Background Rheumatoid arthritis (RA) is characterised by autoantibodies to citrullinated proteins (ACPA). Smoking and specific HLA alleles are well-established risk factors for ACPA+RA, and more recently Porphyromonas gingivalis, a major cause of periodontitis (PD), has been linked to ACPA+RA. Our ambition with this study is to clone ACPA-specific B-cells from gingival tissue of patients suffering from both PD and RA, in order to demonstrate that citrulline-specific B-cells, previously only detected in RA joints and circulation, may also reside in gingival tissue.

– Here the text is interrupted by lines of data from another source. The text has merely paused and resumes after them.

theorem settles_scanCompleted (id serial i j : Nat) : Settles (s.findClip i j) ((s.scanCompleted id serial).findClip i j) := by
  unfold State.scanCompleted
  cases hf : s.findClip id serial with
  | none => exact Settles.refl _
  | some x =>
    dsimp only
    split
    · split
      · next hs =>
        rw [findClip_raiseGeneration,
          findClip_modClip (f := fun d => { d with scansPending := 0, state := .closed }) fun _ => rfl]
        split
        · next e =>
          obtain ⟨rfl, rfl⟩ := Prod.mk.inj e
          rw [hf]
          refine ⟨fun y hy => ?_, nofun⟩
          cases hy
          exact ⟨x, rfl, rfl, .inr ⟨hs, rfl⟩⟩
        · exact Settles.refl _
      · next hs =>
        rw [findClip_raiseGeneration, findClip_dropClip]
        split
        · next e =>
          obtain ⟨rfl, rfl⟩ := Prod.mk.inj e
          rw [hf]
          refine ⟨nofun, fun _ y hy => ?_⟩
          cases hy
          exact hs
        · exact Settles.refl _
      · rw [findClip_modClip (f := fun d => { d with scansPending := 0 }) fun _ => rfl]
        exact settles_ite (Settles.map _ _)
    · rw [findClip_modClip (f := fun d => { d with scansPending := d.scansPending - 1 }) fun _ => rfl]
      exact settles_ite (Settles.map _ _)

theorem settles_settleFrom (scans : List Scan) (i j : Nat) :
    ∀ s : State, Settles (s.findClip i j) ((s.settleFrom scans).findClip i j) := by
  induction scans with
  | nil => exact fun s => Settles.refl _
  | cons sc rest ih =>
    intro s
    unfold State.settleFrom
    split
    · exact (settles_scanCompleted (s := { s with pages := { s.pages with scans := rest } }) sc.clipId sc.serial i j).trans
        (ih _)
    · exact Settles.refl _

theorem settles_queueScan (x : Clip) (start : Nat) (stop : Option Nat) (i j : Nat) :
    Settles (s.findClip i j) ((s.queueScan x .remove .cover start stop false).findClip i j) := by
  have hfind := findClip_modClip (s := { s with pages := { s.pages with scans := s.pages.scans ++
    [{ clipId := x.id, serial := x.serial, kind := .remove, rule := .cover, start := start, stop := stop,
       headAtOnce := false, angles := x.angles.map (s.scanAngle stop.isNone false start) }] } })
    (f := fun d => { d with scansPending := d.scansPending + 1 }) (fun _ => rfl) x.id x.serial i j
  refine Eq.subst (motive := Settles (s.findClip i j)) hfind.symm (settles_ite ?_)
  exact Settles.map _ _

/-- The deletion of a clip, seen from any clip: that clip is DELETING, and then the scan queue settles (R74). -/
theorem settles_startDeletion (x : Clip) (i j : Nat) :
    Settles (if (i, j) = x.key then (s.findClip i j).map fun d => { d with state := .deleting } else s.findClip i j)
      ((s.startDeletion x).findClip i j) := by
  have hmark : ((s.modClip x.id x.serial fun d => { d with state := .deleting }).raiseGeneration).findClip i j =
      if (i, j) = x.key then (s.findClip i j).map fun d => { d with state := .deleting } else s.findClip i j := by
    rw [findClip_raiseGeneration, findClip_modClip (f := fun d => { d with state := .deleting }) fun _ => rfl]
  rw [← hmark]
  exact (settles_queueScan x x.inMark x.outMark i j).trans (settles_settleFrom _ i j _)

/-! ### What a leaving of CLIP does to one clip (R74, R80) -/

theorem dropUse_none {id serial : Nat} (h : s.findClip id serial = none) : s.dropUse id serial = s := by
  simp only [State.dropUse, h]

/-- The clip a use count falls of, with its use count fallen. -/
abbrev State.used (s : State) (id serial : Nat) : State :=
  s.modClip id serial fun x => { x with useCount := x.useCount - 1 }

theorem dropUse_some {id serial : Nat} {x : Clip} (h : s.findClip id serial = some x) :
    s.dropUse id serial = if x.state = .retiring ∧ x.useCount - 1 = 0 then
      (if x.isProtected then (s.used id serial).startDeletion x else (s.used id serial).removeClip x)
    else s.used id serial := by
  simp only [State.dropUse, h, Bool.and_eq_true, decide_eq_true_eq]

/-- Another clip only settles. -/
theorem settles_dropUse_ne {id serial i j : Nat} (h : (i, j) ≠ (id, serial)) :
    Settles (s.findClip i j) ((s.dropUse id serial).findClip i j) := by
  cases hf : s.findClip id serial with
  | none => rw [dropUse_none hf]; exact Settles.refl _
  | some x =>
    obtain ⟨rfl, rfl⟩ := findClip_id hf
    have hused : (s.used x.id x.serial).findClip i j = s.findClip i j :=
      (findClip_modClip (f := fun z => { z with useCount := z.useCount - 1 }) (fun _ => rfl) _ _ _ _).trans (if_neg h)
    rw [dropUse_some hf]
    split
    · split
      · have hdel := settles_startDeletion (s := s.used x.id x.serial) x i j
        rw [if_neg h, hused] at hdel
        exact hdel
      · rw [State.removeClip, findClip_raiseGeneration, findClip_dropClip, if_neg h, hused]
        exact Settles.refl _
    · rw [hused]
      exact Settles.refl _

/-- What is present of a clip that `r` channels still play, while channels leave CLIP: it is unchanged but for its use count
and its scans; a RETIRING one stands while it is played, and after that is being deleted, or is gone (R63, R74, R75, R80). -/
structure Tracks (x : Clip) (r : Nat) (o : Option Clip) : Prop where
  same : ∀ y, o = some y → y = { x with state := y.state, useCount := r, scansPending := y.scansPending }
  stays : x.state ≠ .retiring → x.state ≠ .deleting → ∃ y, o = some y ∧ y.state ≠ .retiring ∧ y.state ≠ .deleting
  deleting : x.state = .deleting → ∀ y, o = some y → y.state = .deleting
  waits : x.state = .retiring → 0 < r → ∃ y, o = some y ∧ y.state = .retiring
  goes : x.state = .retiring → r = 0 → (∀ y, o = some y → y.state = .deleting) ∧ (x.isProtected = false → o = none)

theorem Tracks.settled {x : Clip} {r : Nat} {a b : Option Clip} (h : Tracks x r a) (k : Settles a b) : Tracks x r b := by
  refine ⟨fun y hy => ?_, fun hr hd => ?_, fun hd y hy => ?_, fun hr h0 => ?_, fun hr h0 => ⟨fun y hy => ?_, fun hp => ?_⟩⟩
  · obtain ⟨z, hz, hyz, -⟩ := k.came y hy
    rw [hyz, h.same z hz]
  · obtain ⟨z, hz, hzr, hzd⟩ := h.stays hr hd
    cases hb : b with
    | none => exact absurd (k.went hb z hz) hzd
    | some y =>
      obtain ⟨z', hz', -, hstate⟩ := k.came y hb
      rw [hz] at hz'
      cases hz'
      refine ⟨y, rfl, ?_⟩
      rcases hstate with e | ⟨-, e⟩
      · rw [e]
        exact ⟨hzr, hzd⟩
      · rw [e]
        exact ⟨nofun, nofun⟩
  · obtain ⟨z, hz, -, hstate⟩ := k.came y hy
    have hzd := h.deleting hd z hz
    rcases hstate with e | ⟨e, -⟩
    · exact e.trans hzd
    · rw [hzd] at e
      cases e
  · obtain ⟨z, hz, hzr⟩ := h.waits hr h0
    cases hb : b with
    | none =>
      have hgone := k.went hb z hz
      rw [hzr] at hgone
      cases hgone
    | some y =>
      obtain ⟨z', hz', -, hstate⟩ := k.came y hb
      rw [hz] at hz'
      cases hz'
      refine ⟨y, rfl, ?_⟩
      rcases hstate with e | ⟨e, -⟩
      · exact e.trans hzr
      · rw [hzr] at e
        cases e
  · obtain ⟨z, hz, -, hstate⟩ := k.came y hy
    have hzd := (h.goes hr h0).1 z hz
    rcases hstate with e | ⟨e, -⟩
    · exact e.trans hzd
    · rw [hzd] at e
      cases e
  · have ha := (h.goes hr h0).2 hp
    cases hb : b with
    | none => rfl
    | some y =>
      obtain ⟨z, hz, -⟩ := k.came y hb
      rw [ha] at hz
      cases hz

/-- A clip that a channel leaves has one channel fewer (R74, R80). -/
theorem Tracks.dropUse {x : Clip} {r : Nat} (h : Tracks x (r + 1) (s.findClip x.id x.serial)) :
    Tracks x r ((s.dropUse x.id x.serial).findClip x.id x.serial) := by
  cases hf : s.findClip x.id x.serial with
  | none =>
    rw [hf] at h
    rw [dropUse_none hf, hf]
    refine ⟨nofun, fun hr hd => ?_, fun _ => nofun, fun hr _ => ?_, fun hr _ => ?_⟩
    · obtain ⟨y, e, -⟩ := h.stays hr hd
      cases e
    · obtain ⟨y, e, -⟩ := h.waits hr (Nat.succ_pos r)
      cases e
    · exact ⟨nofun, fun _ => rfl⟩
  | some y =>
    rw [hf] at h
    have hsame := h.same y rfl
    have huse : y.useCount = r + 1 := by rw [hsame]
    have hprotected : y.isProtected = x.isProtected := by rw [hsame]
    have hkey : y.key = x.key := by rw [hsame]
    have hused : (s.used x.id x.serial).findClip x.id x.serial = some { y with useCount := r } := by
      rw [State.used, findClip_modClip (f := fun z => { z with useCount := z.useCount - 1 }) fun _ => rfl, if_pos rfl, hf,
        Option.map_some, huse]
      rfl
    have hretiring : y.state = .retiring → x.state = .retiring := fun e => by
      by_contra hr
      by_cases hd : x.state = .deleting
      · rw [h.deleting hd y rfl] at e
        cases e
      · obtain ⟨z, hz, hzr, -⟩ := h.stays hr hd
        cases hz
        exact hzr e
    have hfallen : { y with useCount := r } =
        ({ x with state := y.state, useCount := r, scansPending := y.scansPending } : Clip) := by rw [hsame]
    rw [dropUse_some hf]
    by_cases hgoes : y.state = .retiring ∧ y.useCount - 1 = 0
    · have hr := hretiring hgoes.1
      have h0 : r = 0 := by omega
      rw [if_pos hgoes]
      by_cases hp : y.isProtected = true
      · rw [if_pos hp]
        have hdel := settles_startDeletion (s := s.used x.id x.serial) y x.id x.serial
        rw [if_pos hkey.symm, hused] at hdel
        refine Tracks.settled ⟨fun z hz => ?_, fun e => absurd hr e, fun e => ?_, fun _ e => ?_, fun _ _ => ⟨fun z hz => ?_,
          fun e => ?_⟩⟩ hdel
        · cases hz
          show ({ y with useCount := r, state := .deleting } : Clip) = _
          rw [hsame]
        · rw [hr] at e
          cases e
        · omega
        · cases hz
          rfl
        · rw [← hprotected, hp] at e
          cases e
      · rw [if_neg hp, State.removeClip, findClip_raiseGeneration, findClip_dropClip, if_pos hkey.symm]
        refine ⟨nofun, fun e => absurd hr e, fun _ => nofun, fun _ e => ?_, fun _ _ => ⟨nofun, fun _ => rfl⟩⟩
        omega
    · rw [if_neg hgoes, hused]
      refine ⟨fun z hz => ?_, fun hr hd => ?_, fun hd z hz => ?_, fun hr h0 => ?_, fun hr h0 => ?_⟩
      · cases hz
        exact hfallen
      · obtain ⟨z, hz, hstate⟩ := h.stays hr hd
        cases hz
        exact ⟨_, rfl, hstate⟩
      · cases hz
        exact h.deleting hd y rfl
      · obtain ⟨z, hz, hstate⟩ := h.waits hr (Nat.succ_pos r)
        cases hz
        exact ⟨_, rfl, hstate⟩
      · obtain ⟨z, hz, hstate⟩ := h.waits hr (Nat.succ_pos r)
        cases hz
        exact absurd ⟨hstate, by omega⟩ hgoes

Materials and methods Gingival tissue-derived single CD19+ B-cells from an ACPA+RA patient with PD were sorted by flow cytometry. Immunoglobulin (Ig) variable region genes were sequenced and expressed to generate recombinant monoclonal antibodies (mAbs). These mAbs will subsequently be screened for reactivity towards citrullinated antigens by ELISA and an antigen multiplex assay.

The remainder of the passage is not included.